▼

-- ==== Sys2Proof/Machine/Window.lean ====
section
/-! DEFINITION. The register window: reads, writes, and the rows that access registers (R487 to R491, R500 to R502, R513 to R518). -/
namespace Sys2Proof.Machine
open Host Sys2Proof

/-! ### What a register reads as (R490, R491, R502, R516) -/

/-- STRAPS (R491). -/
def strapBits (s : State) : Nat := b2n s.boot.pairId + 2 * s.boot.bootSrc + 8 * b2n s.boot.spiQuad

/-- BOOT_STATE (R491). -/
def bootState (s : State) : Nat := s.boot.stage + 16 * s.attest.lc + 128 * b2n s.boot.cmdReady

/-- RESULT_STATUS of a latched result (R502). -/
def resultWord (x : Slot) : Nat := x.status + 256 * x.readCount + 65536 * x.detail

/-- A register of a ring (R503). -/
def ringReg (g : Ring) : Nat → Nat
  | 0 => g.baseLo.toNat
  | 1 => g.baseHi.toNat
  | 2 => b2n g.enable + 2 * b2n g.fault + 256 * g.logSize + 2 ^ 20 * g.holdoff
  | _ => g.head + 65536 * g.second

/-- An interrupt register (R516 to R518). -/
def irqReg (h : HostPart) (off : Nat) : Nat :=
  if off = 0x2000 then irqSummary h
  else if off = 0x2004 then irqRaw h
  else if off = 0x2008 then b2n h.pinEn + 2 * b2n h.msixEn
  else if 0x2010 ≤ off ∧ off < 0x2090 then
    (if off % 8 = 0 then causeWord h ((off - 0x2010) / 8) else h.enable.getD ((off - 0x2010) / 8) 0).toNat
  else if 0x2100 ≤ off ∧ off < 0x2120 then (h.second.getD ((off - 0x2100) / 4) 0).toNat
  else if 0x2140 ≤ off ∧ off < 0x2160 then (h.secondEn.getD ((off - 0x2140) / 4) 0).toNat
  else 0

/-- A register of the live-time latch, as latched (R60). -/
def latchReg (l : LatchBank) (k : Nat) : Nat :=
  (([l.lo, l.ns, l.secLo, l.secHi, l.boundLo, l.boundHi, l.count] : List Word).getD k 0).toNat

/-- What a word of the register window holds for an interface; a reserved offset reads 0. RESULT_STATUS and TIME_LATCH_LO latch
first, in rows of their own (R60, R490, R500). -/
def regValue (s : State) (i : Iface) (off : Nat) : Nat :=
  let b := bankOf s i
  if off % 4 ≠ 0 then 0
  else if off = 0x0000 then 0x9624A000 + (match i with | .pcie => 0 | .spi => 1)
  else if off = 0x0004 then s.fuse.serial % 2 ^ 32
  else if off = 0x0008 then s.fuse.serial / 2 ^ 32 % 2 ^ 32
  else if off = 0x000C then strapBits s
  else if off = 0x0010 then bootState s
  else if off = 0x0014 then s.boot.dealerVersion
  else if off = 0x0018 then b.scratch.toNat
  else if 0x0100 ≤ off ∧ off < 0x0500 then (ringOf s ((off - 0x0100) / 4)).db
  else if 0x0500 ≤ off ∧ off < 0x0680 then (ringOf s (96 + (off - 0x0500) / 4)).secondDb
  else if 0x0680 ≤ off ∧ off < 0x0700 then (ringOf s (192 + (off - 0x0680) / 4)).secondDb
  else if 0x1000 ≤ off ∧ off < 0x2000 then ringReg (ringOf s ((off - 0x1000) / 16)) (off % 16 / 4)
  else if 0x2000 ≤ off ∧ off < 0x3000 then irqReg s.host off
  else if off = 0x3000 then b.select.toNat
  else if off = 0x3004 then b2n b.go + 256 * b.submitStatus.toNat
  else if off = 0x3010 then resultWord b.result
  else if off = 0x3014 then b.result.opcode + 65536 * b.result.tag
  else if off = 0x3018 then b.result.length + 65536 * b.result.flags + 2 ^ 24 * b.result.source
  else if 0x3100 ≤ off ∧ off < 0x3600 then
    (if (off - 0x3100) / 4 < b.result.length then fld b.result.data (off - 0x3100) 4 else 0)
  else if 0x4000 ≤ off ∧ off < 0x401C then latchReg b.latch ((off - 0x4000) / 4)
  else 0

/-! ### What a write of a word does (R6, R490) -/

/-- The bits of an interrupt word that hardware has set on this very tick (R7, R520). -/
def freshBits (s : State) (word : Nat) : Word :=
  if s.host.setTick = s.now / tickPs then BitVec.ofNat 32 (packBits ((List.range 32).map fun b => s.host.setBits.contains (32 * word + b)))
  else 0

/-- A W1C write: the written bits clear, but those that hardware sets on this tick (R6, R7). -/
def w1c (fresh v old : Word) : Word := old &&& ~~~(v &&& ~~~fresh)

/-- A write of an interrupt register (R513 to R518). -/
def irqWrite (off : Nat) (v : Word) (s : State) : State :=
  let h := s.host
  if off = 0x2008 then { s with host := { h with pinEn := v.getLsbD 0, msixEn := v.getLsbD 1 } }
  else if 0x2010 ≤ off ∧ off < 0x2090 then
    let n := (off - 0x2010) / 8
    if off % 8 = 0 then { s with host := { h with cause := upd h.cause n (w1c (freshBits s n) v) } }
    else { s with host := { h with enable := upd h.enable n fun _ => v &&& BitVec.ofNat 32 (causeBits n + (if n = 0 then 15 else 0)) } }
  else if 0x2100 ≤ off ∧ off < 0x2120 then
    let k := (off - 0x2100) / 4
    { s with host := { h with second := upd h.second k (w1c (freshBits s (16 + k)) v) } }
  else if 0x2140 ≤ off ∧ off < 0x2160 then { s with host := { h with secondEn := upd h.secondEn ((off - 0x2140) / 4) fun _ => v } }
  else s

/-- A write of 1 to GO: a load block in HOST_WAIT, a packet otherwise (R501, R561). -/
def goWrite (i : Iface) (s : State) : State :=
  if s.boot.stage = 5 then loadBlock i s else trySubmit i (updBank i (fun b => { b with go := true, goAgain := none }) s)

/-- Four bytes of CMD_BUF, unless GO stands (R501). -/
def bufWrite (i : Iface) (k : Nat) (v : Word) (s : State) : State :=
  updBank i (fun b => if b.go then b else { b with cmdBuf := b.cmdBuf.take (4 * k) ++ leBytes 4 v.toNat ++ b.cmdBuf.drop (4 * k + 4) }) s

/-- A register of a ring is written (R503). -/
def ringRegWrite (r k : Nat) (v : Word) (s : State) : State :=
  if k = 0 then updRing r (fun g => if g.enable then g else { g with baseLo := v &&& 0xFFFFF000 }) s
  else if k = 1 then updRing r (fun g => if g.enable then g else { g with baseHi := v }) s
  else if k = 2 then ringCtrl r v.toNat s
  else s

/-- A word is written to the register window. A write to 0x2000 to 0x2FFF that leaves the condition true sends the message (R515). -/
def writeWord (i : Iface) (off : Nat) (v : Word) (s : State) : State :=
  if off = 0x0018 then updBank i (fun b => { b with scratch := v }) s
  else if 0x0100 ≤ off ∧ off < 0x0500 then doorbell ((off - 0x0100) / 4) v.toNat false s
  else if 0x0500 ≤ off ∧ off < 0x0680 then doorbell (96 + (off - 0x0500) / 4) v.toNat true s
  else if 0x0680 ≤ off ∧ off < 0x0700 then doorbell (192 + (off - 0x0680) / 4) v.toNat true s
  else if 0x1000 ≤ off ∧ off < 0x2000 then ringRegWrite ((off - 0x1000) / 16) (off % 16 / 4) v s
  else if 0x2000 ≤ off ∧ off < 0x3000 then
    let s := irqWrite off v s
    if irqCond s.host then msixSend s else s
  else if off = 0x3000 then updBank i (fun b => { b with select := v.setWidth 8 }) s
  else if off = 0x3004 then
    (if !v.getLsbD 0 then s
     else if (bankOf s i).go then updBank i (fun b => { b with goAgain := some (s.now / tickPs) }) s
     else goWrite i s)
  else if 0x3600 ≤ off ∧ off < 0x3800 then bufWrite i ((off - 0x3600) / 4) v s
  else s

/-- Consecutive words from the lowest address on (R487, R488). -/
def writeWords (i : Iface) (off value n : Nat) (s : State) : State :=
  (List.range n).foldl (fun s k =>
    if off + 4 * k < 65536 then writeWord i (off + 4 * k) (BitVec.ofNat 32 (value / 2 ^ (32 * k))) s else s) s

/-- A write access: whole words over host SPI; 32 bits or aligned 64 bits over PCIe, and ACCESS_ERROR for any other (R487, R488). -/
def writeAccess (i : Iface) (off size value : Nat) (s : State) : State :=
  match i with
  | .spi => writeWords .spi (off % 65536 / 4 * 4) value (size / 4) s
  | .pcie =>
    if (size = 4 ∧ off % 4 = 0) ∨ (size = 8 ∧ off % 8 = 0) then writeWords .pcie (off % 65536) value (size / 4) s
    else raise 0 9 s

/-- A register access at an instant, when the interface answers (R19, R487, R559). -/
def accessAt (i : Iface) (ps : Nat) (f : State → State) (s : State) : State :=
  let s := begin_ ps s
  if answers s i then f s else s

/-! ### Rows -/

def execRegisterWrite (i : Iface) (t off size value : Nat) (s : State) : Outcome State Fault Refusal :=
  .next (accessAt i t (writeAccess i off size value) s)

/-- A W1C register of either level (R516 to R518). -/
def isCauseReg (off : Nat) : Bool :=
  (decide (0x2010 ≤ off ∧ off < 0x2090) && off % 8 == 0) || (decide (0x2100 ≤ off ∧ off < 0x2120) && off % 4 == 0)

def execIrqCauseClear (i : Iface) (t off : Nat) (value : Word) (s : State) : Outcome State Fault Refusal :=
  .next (accessAt i t (fun s => if isCauseReg off then writeWord i off value s else s) s)

def execRingCtrlWrite (i : Iface) (t r : Nat) (value : Word) (s : State) : Outcome State Fault Refusal :=
  .next (accessAt i t (fun s => if r < 256 then writeWord i (0x1008 + 16 * r) value s else s) s)

def execDoorbellWrite (i : Iface) (t off : Nat) (value : Word) (s : State) : Outcome State Fault Refusal :=
  .next (accessAt i t (fun s => if 0x0100 ≤ off ∧ off < 0x0700 ∧ off % 4 = 0 then writeWord i off value s else s) s)

def execCmdSubmit (i : Iface) (t : Nat) (s : State) : Outcome State Fault Refusal :=
  .next (accessAt i t (fun s => if s.boot.stage = 5 then s else writeWord i 0x3004 1 s) s)

def execHostLoadBlock (i : Iface) (t : Nat) (s : State) : Outcome State Fault Refusal :=
  .next (accessAt i t (fun s => if s.boot.stage = 5 then loadBlock i s else s) s)

/-- The slot that RESULT_SELECT names is copied into the bank; a completed result counts the read (R500). -/
def latchResult (i : Iface) (s : State) : State :=
  let k := (bankOf s i).select.toNat
  let x := nth s.host.slots k
  let y := if x.pending || x == {} then x else { x with readCount := min 255 (x.readCount + 1) }
  emit (.readData i (BitVec.ofNat 32 (resultWord y))) (updBank i (fun b => { b with result := y }) (updSlot k (fun _ => y) s))

def execResultStatusRead (i : Iface) (t : Nat) (s : State) : Outcome State Fault Refusal := .next (accessAt i t (latchResult i) s)

/-- The masks of the vector and of the function are set; a pending message goes once both are clear and the condition is true (R515). -/
def msixMask (vec func : Bool) (s : State) : State :=
  let s := { s with host := { s.host with vecMask := vec, funcMask := func } }
  if vec || func || !s.host.msixPend then s
  else
    let s := { s with host := { s.host with msixPend := false } }
    if irqCond s.host then msixSend s else s

def execMsixUnmask (t : Nat) (vec func : Bool) (s : State) : Outcome State Fault Refusal :=
  .next (accessAt .pcie t (msixMask vec func) s)

/-! ### SYS_IDENTIFY, SYS_CONFIG_DIGEST, SYS_ECHO (R521, R523, R524) -/

def identifyReply (s : State) : Bytes :=
  leBytes 2 0x9624 ++ leBytes 1 0xA0 ++ leBytes 1 s.attest.lc ++ beBytes 8 s.fuse.serial ++ leBytes 1 (strapBits s) ++ zeros 3 ++
  beBytes 6 fuseMacBase ++ zeros 2 ++ leBytes 4 s.boot.romVersion ++ leBytes 4 s.boot.dealerVersion ++ leBytes 4 s.boot.trickVersion ++
  leBytes 4 s.boot.gnssVersion ++ leBytes 1 (s.host.linkWidth + 16 * s.host.linkGen) ++ zeros 7

def hSysIdentify : Handler := fun q s => checked q 0 [] (.done (identifyReply s) s)

def execSysIdentify (q : Req) (s : State) : Outcome State Fault Refusal := cmdRow 0x0100 hSysIdentify q s

def digestReply (s : State) : Bytes :=
  s.host.digest ++ leBytes 4 s.host.commitCount ++ leBytes 1 (b2n (s.shadow != s.work)) ++ zeros 3 ++
  tsBytes (if s.host.committed then s.host.lastCommit else 0) ++ zeros 4

def hSysConfigDigest : Handler := fun q s => checked q 0 [] (.done (digestReply s) s)

def execSysConfigDigest (q : Req) (s : State) : Outcome State Fault Refusal := cmdRow 0x0104 hSysConfigDigest q s

/-- SYS_ECHO of a command that arrived at a counter time: its parameters are not checked (R524). -/
def hSysEcho (arrived : Nat) : Handler := fun q s =>
  .done (tsBytes arrived ++ tsBytes (curTs s) ++ zeros 8 ++ slice q.params 0 (4 * q.length.toNat)) s

def execSysEcho (q : Req) (s : State) : Outcome State Fault Refusal := .next (runCmdAt 0x0105 hSysEcho q s)

end Sys2Proof.Machine
end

▲

• WORK ITEM
Look through the entries above; copy every line holding the string "Bool".

• EXERCISE RESULT
def isCauseReg (off : Nat) : Bool :=
def msixMask (vec func : Bool) (s : State) : State :=
def execMsixUnmask (t : Nat) (vec func : Bool) (s : State) : Outcome State Fault Refusal :=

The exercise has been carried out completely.